→ **Task material**
-- ==== Sys2Proof/Machine/Cache.lean ====
section
/-!
DEFINITION. The cores' caches (R466, R471 to R474): which regions they hold, and how a line enters, changes and leaves.
-/

namespace Sys2Proof.Machine

/-- Is an address in a cacheable region (Table CPU-3): the flash banks, the boot ROM, SRAM? Both caches hold the same ones. -/
def cacheable (a : Nat) : Bool :=
  a < 0x400000 || (0x01000000 ≤ a && a < 0x01010000) || (0x20000000 ≤ a && a < 0x20180000)

/-- The first address of the 32-octet line of an address (R473). -/
def lineBase (a : Nat) : Nat := a / 32 * 32

/-- Lines a cache has room for: 32 KiB of instructions, 16 KiB of data (R466). -/
def cacheLines (side : CacheSide) : Nat :=
  match side with
  | .instr => 1024
  | .data => 512

def State.cache (s : State) (x : Nat) : CoreCache := nth {} s.cores.caches x

def State.setCache (x : Nat) (v : CoreCache) (s : State) : State :=
  { s with cores := { s.cores with caches := setNth s.cores.caches x v } }

def CoreCache.lines (c : CoreCache) (side : CacheSide) : List CacheLine :=
  match side with
  | .instr => c.instr
  | .data => c.data

def CoreCache.setLines (side : CacheSide) (l : List CacheLine) (c : CoreCache) : CoreCache :=
  match side with
  | .instr => { c with instr := l }
  | .data => { c with data := l }

/-- The cores whose caches an access of a master goes through: in lockstep both take every access of the pair (R469, R474). -/
def cacheCores (s : State) (m : Master) : List Nat :=
  match m with
  | .cpu0 => if s.has Fld.SYSCFG_FOSTAT_LOCKSTEP then [0, 1] else [0]
  | .cpu1 => [1]
  | _ => []

/-- The lines other than the one at an address. -/
def linesBut (a : Nat) (l : List CacheLine) : List CacheLine := l.filter (fun x => x.base != lineBase a)

/-- The line of an address leaves a cache of core x. -/
def lineDrop (x : Nat) (side : CacheSide) (a : Nat) (s : State) : State :=
  s.setCache x ((s.cache x).setLines side (linesBut a ((s.cache x).lines side)))

/-- A line that holds an address enters a cache of core x; a full cache loses a line for it. Which one is free: the spec gives no ways
or replacement (notes/assumptions/58.md). -/
def lineFillOne (side : CacheSide) (a : Nat) (octets : List Byte) (x : Nat) (s : State) : State :=
  let old := linesBut a ((s.cache x).lines side)
  let old := if old.length < cacheLines side then old else old.eraseIdx (s.freeNat % old.length)
  (s.setCache x ((s.cache x).setLines side (old ++ [{ base := lineBase a, octets := octets }]))).freeNext

/-- A line fill of a core's read ends with the line in its cache, where the region is cacheable (R472, R473). -/
def cacheFill (m : Master) (side : CacheSide) (a : Nat) (octets : List Byte) (s : State) : State :=
  if cacheable a then s.forEach (cacheCores s m) (lineFillOne side a octets) else s

/-- A write of a core that hits a line of its data cache updates the line (R473). -/
def cacheWrite (m : Master) (a : Nat) (octets : List Byte) (s : State) : State :=
  s.forEach (cacheCores s m) (fun x s =>
    let c := s.cache x
    let put := fun (l : CacheLine) => if l.base = lineBase a
      then { l with octets := l.octets.take (a % 32) ++ octets ++ l.octets.drop (a % 32 + octets.length) } else l
    s.setCache x { c with data := c.data.map put })

/-- A lookup for an address finds a parity error: the line is invalidated, to be fetched again, and the error counts (R474). -/
def cacheParityError (m : Master) (side : CacheSide) (a : Nat) (s : State) : State :=
  let s := s.forEach (cacheCores s m) (fun x s => lineDrop x side a s)
  (s.inc Fld.MEMCTL_ECCCNT_CACHEPAR).flag Fld.MEMCTL_ECCFLAGS_CACHEPAR

/-- What a core's lookup did before its read reached the bus. -/
def cacheLookup (m : Master) (a : Nat) (fill : Option CacheUse) (s : State) : State :=
  match fill with
  | some u => if u.parity ∧ cacheable a ∧ !(cacheCores s m).isEmpty then cacheParityError m u.side a s else s
  | none => s

/-- Both cores' caches are invalidated (Table CPU-2). -/
def cachesClear (s : State) : State := { s with cores := { s.cores with caches := [{}, {}] } }

end Sys2Proof.Machine
end

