-- ==== Sys2Proof/Machine/Pke.lean ====
section
/-!
DEFINITION. The public-key engine (R426 to R429) and SHA-256 (R430).
-/

namespace Sys2Proof.Machine

/-- Operand RAM (Table CIPH-7). -/
def pkeD : Nat := 0x40059000
def pkeQX : Nat := 0x40059020
def pkeQY : Nat := 0x40059040
def pkeE : Nat := 0x40059060
def pkeR : Nat := 0x40059080
def pkeS : Nat := 0x400590A0
def pkeRX : Nat := 0x400590C0

/-- A 32-octet big-endian operand. -/
def State.operand (s : State) (a : Nat) : Nat := natOfBE (s.bytes a 32)

/-- Clear the operand RAM. -/
def operandsClear (s : State) : State := s.setBytes pkeD (List.replicate 224 0#8)

/-- A write to PKE that its master may not make (R426, R427). -/
def pkeRefuse (s : State) : State := s.put Fld.PKE_STAT_CODE 0x0423

/-- Does a master hold the claim? -/
def pkeOwns (s : State) (m : Master) : Bool :=
  s.has Fld.PKE_CLAIM_CLAIM && !s.has Fld.PKE_CLAIM_LOADER && s.get Fld.PKE_CLAIM_OWNER == masterBlock m

/-- Drop the ephemeral key. -/
def ephDrop (s : State) : State := { s with pke := { s.pke with eph := none } }.unflag Fld.PKE_STAT_EPHVALID

/-- Release PKE (R426): the operand RAM and the ephemeral key are cleared; an operation that still runs leaves its code
only. -/
def pkeRelease (s : State) : State :=
  let s := operandsClear (ephDrop ((s.unflag Fld.PKE_CLAIM_CLAIM).put Fld.PKE_CLAIM_OWNER 0))
  match s.pke.op with
  | some o => { s with pke := { s.pke with op := some { code := o.code } } }
  | none => s

/-- PKE_CLAIM_WRITE (R426, R427). -/
def execPkeClaimWrite (master : Master) (claim : Bool) (s : State) : Out :=
  if s.has Fld.PKE_CLAIM_LOADER || !s.issues master then .next s
  else if s.has Fld.PKE_CLAIM_CLAIM then .next (if pkeOwns s master ∧ !claim then pkeRelease s else s)
  else if claim then .next ((s.flag Fld.PKE_CLAIM_CLAIM).put Fld.PKE_CLAIM_OWNER (masterBlock master))
  else .next s

/-- The gate of every operation: the owner only; a write while one runs is ignored, and so is a KEYSRC of 3. -/
def pkeCommand (m : Master) (cmd : Word) (f : State → PkeOp × State) (s : State) : State :=
  if !s.issues m then s
  else if !pkeOwns s m then pkeRefuse s
  else if s.has Fld.PKE_STAT_BUSY ∨ cmd.toNat / 2 ^ 4 % 4 = 3 then s
  else
    let r := f s
    { r.2 with pke := { r.2.pke with op := some r.1 } }.flag Fld.PKE_STAT_BUSY

/-- The private key of an operation (KEYSRC) for a key store operation bit: a code or 0, and the scalar. -/
def pkePrivate (m : Master) (cmd : Word) (op : Nat) (fails : Bool) (s : State) : Nat × Nat × State :=
  let c := cmd.toNat
  let r : Nat × Nat × State := match c / 2 ^ 4 % 4 with
    | 0 => (0, s.operand pkeD, s)
    | 1 =>
      let h := c / 2 ^ 8 % 256
      let a := keyAdmit { slot := h, masters := 8 ||| masterBit (masterBlock m), op := op, types := [3], block := masterBlock m,
                          checkFails := fails } s
      (a.1, natOfBE (s.keyBytes h), a.2)
    | _ => (0, s.pke.eph.getD 0, s)
  if r.1 = 0 ∧ (r.2.1 = 0 ∨ p256N ≤ r.2.1) then (0x0422, 0, r.2.2) else r

/-- PKE_KEYGEN (Table CIPH-6, R429). -/
def execPkeKeygen (master : Master) (cmd : Word) (_keyCheckFails : Bool) (s : State) : Out :=
  .next (pkeCommand master cmd (fun s =>
    if !s.drbgReady then ({ code := 0x0432 }, s)
    else
      let d := drbgScalar s
      match ecMul d.1 ecG with
      | some (x, y) =>
        ({ code := 0, writes := [(pkeQX, bytesBE 32 x), (pkeQY, bytesBE 32 y)], eph := some (some d.1) }, d.2)
      | none => ({ code := 0x04FF }, d.2)) s)

/-- The import of an ECDH result with TOKEY (R448): attributes with KTYPE 4 and a parent; a refusal code or 0. -/
def ecdhImport (cmd : Word) (s : State) : Nat × List Word :=
  let c := cmd.toNat
  let a := s.newAttr
  let a := [BitVec.ofNat 32 (fieldPut ⟨0, 12, 3⟩ 4 (attrW a 0))] ++ a.drop 1
  let parent := if c / 2 ^ 4 % 4 = 1 then c / 2 ^ 8 % 256 else 0
  let code := newSlotCode s a (c / 2 ^ 24) parent
  if code ≠ 0 then (code, [])
  else if parent = 0 ∧ s.has Fld.KEYSTORE_STAT_LOCKED then (0x050A, [])
  else if parent = 0 ∧ !s.keyUsable 0 then (0x0501, [])
  else (0, newSlotAttr s a parent)

/-- PKE_ECDH (R429, R448). -/
def execPkeEcdh (master : Master) (cmd : Word) (keyCheckFails : Bool) (s : State) : Out :=
  .next (pkeCommand master cmd (fun s =>
    let tokey := testBit' cmd.toNat 17
    let x := s.operand pkeQX
    let y := s.operand pkeQY
    let imp := if tokey then ecdhImport cmd s else (0, [])
    if imp.1 ≠ 0 then ({ code := imp.1 }, s)
    else if !ecOnCurve x y then ({ code := 0x0420 }, s)
    else
      let d := pkePrivate master cmd 7 keyCheckFails s
      if d.1 ≠ 0 then ({ code := d.1 }, d.2.2)
      else
        let used : Option (Option Nat) := if cmd.toNat / 2 ^ 4 % 4 = 2 then some none else none
        match ecMul d.2.1 (some (x, y)) with
        | none => ({ code := 0x04FF, eph := used }, d.2.2)
        | some (z, _) =>
          if tokey then
            ({ code := 0, writes := [(pkeRX, List.replicate 32 0#8)], eph := used,
               imp := some (cmd.toNat / 2 ^ 24, imp.2, bytesBE 32 z) }, d.2.2)
          else ({ code := 0, writes := [(pkeRX, bytesBE 32 z)], eph := used }, d.2.2)) s)

/-- PKE_SIGN (Table CIPH-6): k from the DRBG. A k for which the standard draws again leaves the unspecified fault of the
block (R11), which no k in use meets. -/
def execPkeSign (master : Master) (cmd : Word) (keyCheckFails : Bool) (s : State) : Out :=
  .next (pkeCommand master cmd (fun s =>
    let d := pkePrivate master cmd 6 keyCheckFails s
    if d.1 ≠ 0 then ({ code := d.1 }, d.2.2)
    else if !s.drbgReady then ({ code := 0x0432 }, d.2.2)
    else
      let k := drbgScalar d.2.2
      match ecdsaSign d.2.1 (s.operand pkeE) k.1 with
      | some (r, t) => ({ code := 0, writes := [(pkeR, bytesBE 32 r), (pkeS, bytesBE 32 t)] }, k.2)
      | none => ({ code := 0x04FF }, k.2)) s)

/-- PKE_VERIFY (R429). -/
def execPkeVerify (master : Master) (cmd : Word) (_keyCheckFails : Bool) (s : State) : Out :=
  .next (pkeCommand master cmd (fun s =>
    let x := s.operand pkeQX
    let y := s.operand pkeQY
    if !ecOnCurve x y then ({ code := 0x0420 }, s)
    else if ecdsaVerify x y (s.operand pkeE) (s.operand pkeR) (s.operand pkeS) then ({ code := 0 }, s)
    else ({ code := 0x0421 }, s)) s)

/-- PKE_VALIDATE (Table CIPH-6). -/
def execPkeValidate (master : Master) (cmd : Word) (_keyCheckFails : Bool) (s : State) : Out :=
  .next (pkeCommand master cmd (fun s =>
    ({ code := if ecOnCurve (s.operand pkeQX) (s.operand pkeQY) then 0 else 0x0420 }, s)) s)

/-- PKE_OP_DONE (R428): outputs, the ephemeral key, an import, the code and the event. -/
def execPkeOpDone (s : State) : Out :=
  match s.pke.op with
  | none => .next s
  | some o =>
    let s := { s with pke := { s.pke with op := none } }
    let s := s.forEach o.writes (fun w s => s.setBytes w.1 w.2)
    let s := match o.eph with
      | some (some d) => { s with pke := { s.pke with eph := some d } }.flag Fld.PKE_STAT_EPHVALID
      | some none => ephDrop s
      | none => s
    let r : Nat × State := match o.imp with
      | some (n, attr, m) => if s.keySt n = 0 then (o.code, makeSlot n attr m s) else (0x050B, s)
      | none => (o.code, s)
    .next (((r.2.put Fld.PKE_STAT_CODE r.1).unflag Fld.PKE_STAT_BUSY).fire EV.PKE_DONE)

/-! ### SHA-256 -/

/-- May a master use the SHA-256 unit? Free of the claim, except while an ECDSA operation or the patch loader holds PKE. -/
def shaAllowed (s : State) (m : Master) : Bool :=
  !s.has Fld.PKE_CLAIM_LOADER && (!s.has Fld.PKE_STAT_BUSY || pkeOwns s m)

/-- A command to the hash unit: refused where its master may not use it (R427, R430). -/
def shaCommand (m : Master) (f : State → State) (s : State) : State :=
  if !s.issues m then s else if shaAllowed s m then f s else pkeRefuse s

/-- SHA_INIT (R430). -/
def execShaInit (master : Master) (s : State) : Out :=
  .next (shaCommand master (fun s => { s with pke := { s.pke with sha := some [] } }) s)

/-- SHA_DATA (R430): four octets, most significant first. -/
def execShaData (master : Master) (value : Word) (s : State) : Out :=
  .next (shaCommand master (fun s => match s.pke.sha with
    | some m => { s with pke := { s.pke with sha := some (m ++ bytesBE 4 value.toNat) } }
    | none => s) s)

/-- SHA_FINAL (R430): `valid` octets of the last word count, 0 means 4. -/
def execShaFinal (master : Master) (valid : Fin 4) (s : State) : Out :=
  .next (shaCommand master (fun s => match s.pke.sha with
    | some m =>
      let cut := if valid.val = 0 then 0 else 4 - valid.val
      { s with pke := { s.pke with sha := none, digest := some (sha256 (m.take (m.length - cut))) } }
    | none => s) s)

/-- SHA_DONE (R430). -/
def execShaDone (s : State) : Out :=
  match s.pke.digest with
  | none => .next s
  | some d =>
    let s := { s with pke := { s.pke with digest := none } }
    .next ((s.forEach (chunks 4 d).zipIdx (fun x s => s.wr (Reg.PKE_DIGEST x.2) (BitVec.ofNat 32 (natOfBE x.1)))).fire
      EV.PKE_SHADONE)

end Sys2Proof.Machine
end

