-- ==== Sys2Proof/Machine/Guard.lean ====
section
/-!
DEFINITION. Guard levels (R464): the requests, the erase-pending marker, the change from GL1 to GL0.
-/

namespace Sys2Proof.Machine

/-! ### The marker row -/

/-- Unit u of the marker row. -/
def markerUnit (u : Nat) : Nat := 0x0FF00C00 + 16 * u

/-- A SET (0xE7) or CLEAR (0x7E) unit. -/
def markerOctets (type : Byte) : List Byte := crcUnit (type :: List.replicate 11 0#8)

/-- The next blank pair of the marker row. -/
def markerPair (s : State) : Option Nat := (List.range 16).find? (fun i => unitBlank (s.bytes (markerUnit (2 * i)) 16))

/-- Is the marker present: is the last programmed unit of the row a SET unit whose CRC passes? -/
def markerPresent (s : State) : Bool :=
  match ((List.range 32).filter (fun u => !unitBlank (s.bytes (markerUnit u) 16))).getLast? with
  | some u => let o := s.bytes (markerUnit u) 16; eb o 0 == 0xE7 && crcUnitOk o
  | none => false

/-- Clear the marker: the CLEAR unit of the pair last set. -/
def markerClear (s : State) : State :=
  match ((List.range 16).filter (fun i => !unitBlank (s.bytes (markerUnit (2 * i)) 16))).getLast? with
  | some i => s.setBytes (markerUnit (2 * i + 1)) (markerOctets 0x7E#8)
  | none => s

/-! ### The sequence -/

/-- Steps 2 and 3: keys zeroed, cores held, SRAM cleared; the erase of step 4 runs. -/
def glZero (s : State) : State :=
  let s := allKeysZero s
  let s := { s with cores := { s.cores with held := [true, true], waiting := [false, false], irq := [0, 0] },
                    keys := { s.keys with glErase := true } }
  let s := s.flag Fld.KEYSTORE_STAT_LCBUSY
  s.forEach [0, 1, 2] (fun g s => if s.domOn (4 + g) then sramClear g s else s)

/-- Write a level in the guard-level row. -/
def glStore (level : Nat) (s : State) : State :=
  let s := infoUnit 0x0FF00A00 s.keys.glUnits s
  { s with keys := { s.keys with glUnits := s.keys.glUnits + 1 } }.put Fld.KEYSTORE_STAT_GL level

/-- GL_REQUEST (R464). -/
def execGlRequest (master : Master) (value : Word) (s : State) : Out :=
  let dest := value.toNat % 4
  let gl := s.get Fld.KEYSTORE_STAT_GL
  let software := master == .cpu0 || master == .cpu1
  let ok := (gl == 0 && dest == 1 && (software || master == .debug)) || (gl == 1 && dest == 2 && software)
    || (gl == 1 && dest == 0 && (software || master == .debug) && (markerPair s).isSome)
  if value.toNat / 2 ^ 16 ≠ 0x6A1D ∨ !s.issues master then .next s
  else if !ok ∨ s.has Fld.KEYSTORE_STAT_LCBUSY ∨ 32 ≤ s.keys.glUnits then .next (s.put Fld.KEYSTORE_RESULT_CODE 0x0510)
  else if dest ≠ 0 then .next (glStore dest s)
  else match markerPair s with
    | some i => .next (glZero (s.setBytes (markerUnit (2 * i)) (markerOctets 0xE7#8)))
    | none => .next s

/-- A block that the device erases by itself, counted and journalled (R464 step 4, R520, R558); how many pulses it took is
free. -/
def glEraseBlock (n : Nat) (s : State) : State :=
  let b := bankOf (blockAddr n)
  let s := eraseStart b n (eraseCount n s)
  let s := journalEnd b 0 n (1 + s.freeNat % 96) (blockErase n s)
  let v := s.bank b
  (bankSync b (s.setBank b { v with erase := none, headers := v.headers ++ [(n, s.get (Fld.FLASHC_ERASECNT_COUNT n))] })).freeNext

/-- GL0_ERASE_DONE (R464 steps 4 and 5, R520): blocks 0 to 511 are erased, GL0 written, the marker cleared, a full reset
raised. -/
def execGl0EraseDone (s : State) : Out :=
  if !s.keys.glErase ∨ [0, 1].any (fun b => (s.bank b).unit.isSome || (s.bank b).erase.isSome) then .next s
  else
    let s := s.forEach (List.range 512) glEraseBlock
    let s := markerClear (glStore 0 s)
    let s := { s with keys := { s.keys with glErase := false } }.unflag Fld.KEYSTORE_STAT_LCBUSY
    .next (resetRequest 3 12 s)

end Sys2Proof.Machine
end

→ **Your goal**
Would you please write out, exactly and with no other lines, the stretch of the listing above from the line containing "def execPkeOpDone (s" through the line containing "none => ephDrop s"?

→ **Written reply**
def execPkeOpDone (s : State) : Out :=
  match s.pke.op with
  | none => .next s
  | some o =>
    let s := { s with pke := { s.pke with op := none } }
    let s := s.forEach o.writes (fun w s => s.setBytes w.1 w.2)
    let s := match o.eph with
      | some (some d) => { s with pke := { s.pke with eph := some d } }.flag Fld.PKE_STAT_EPHVALID
      | some none => ephDrop s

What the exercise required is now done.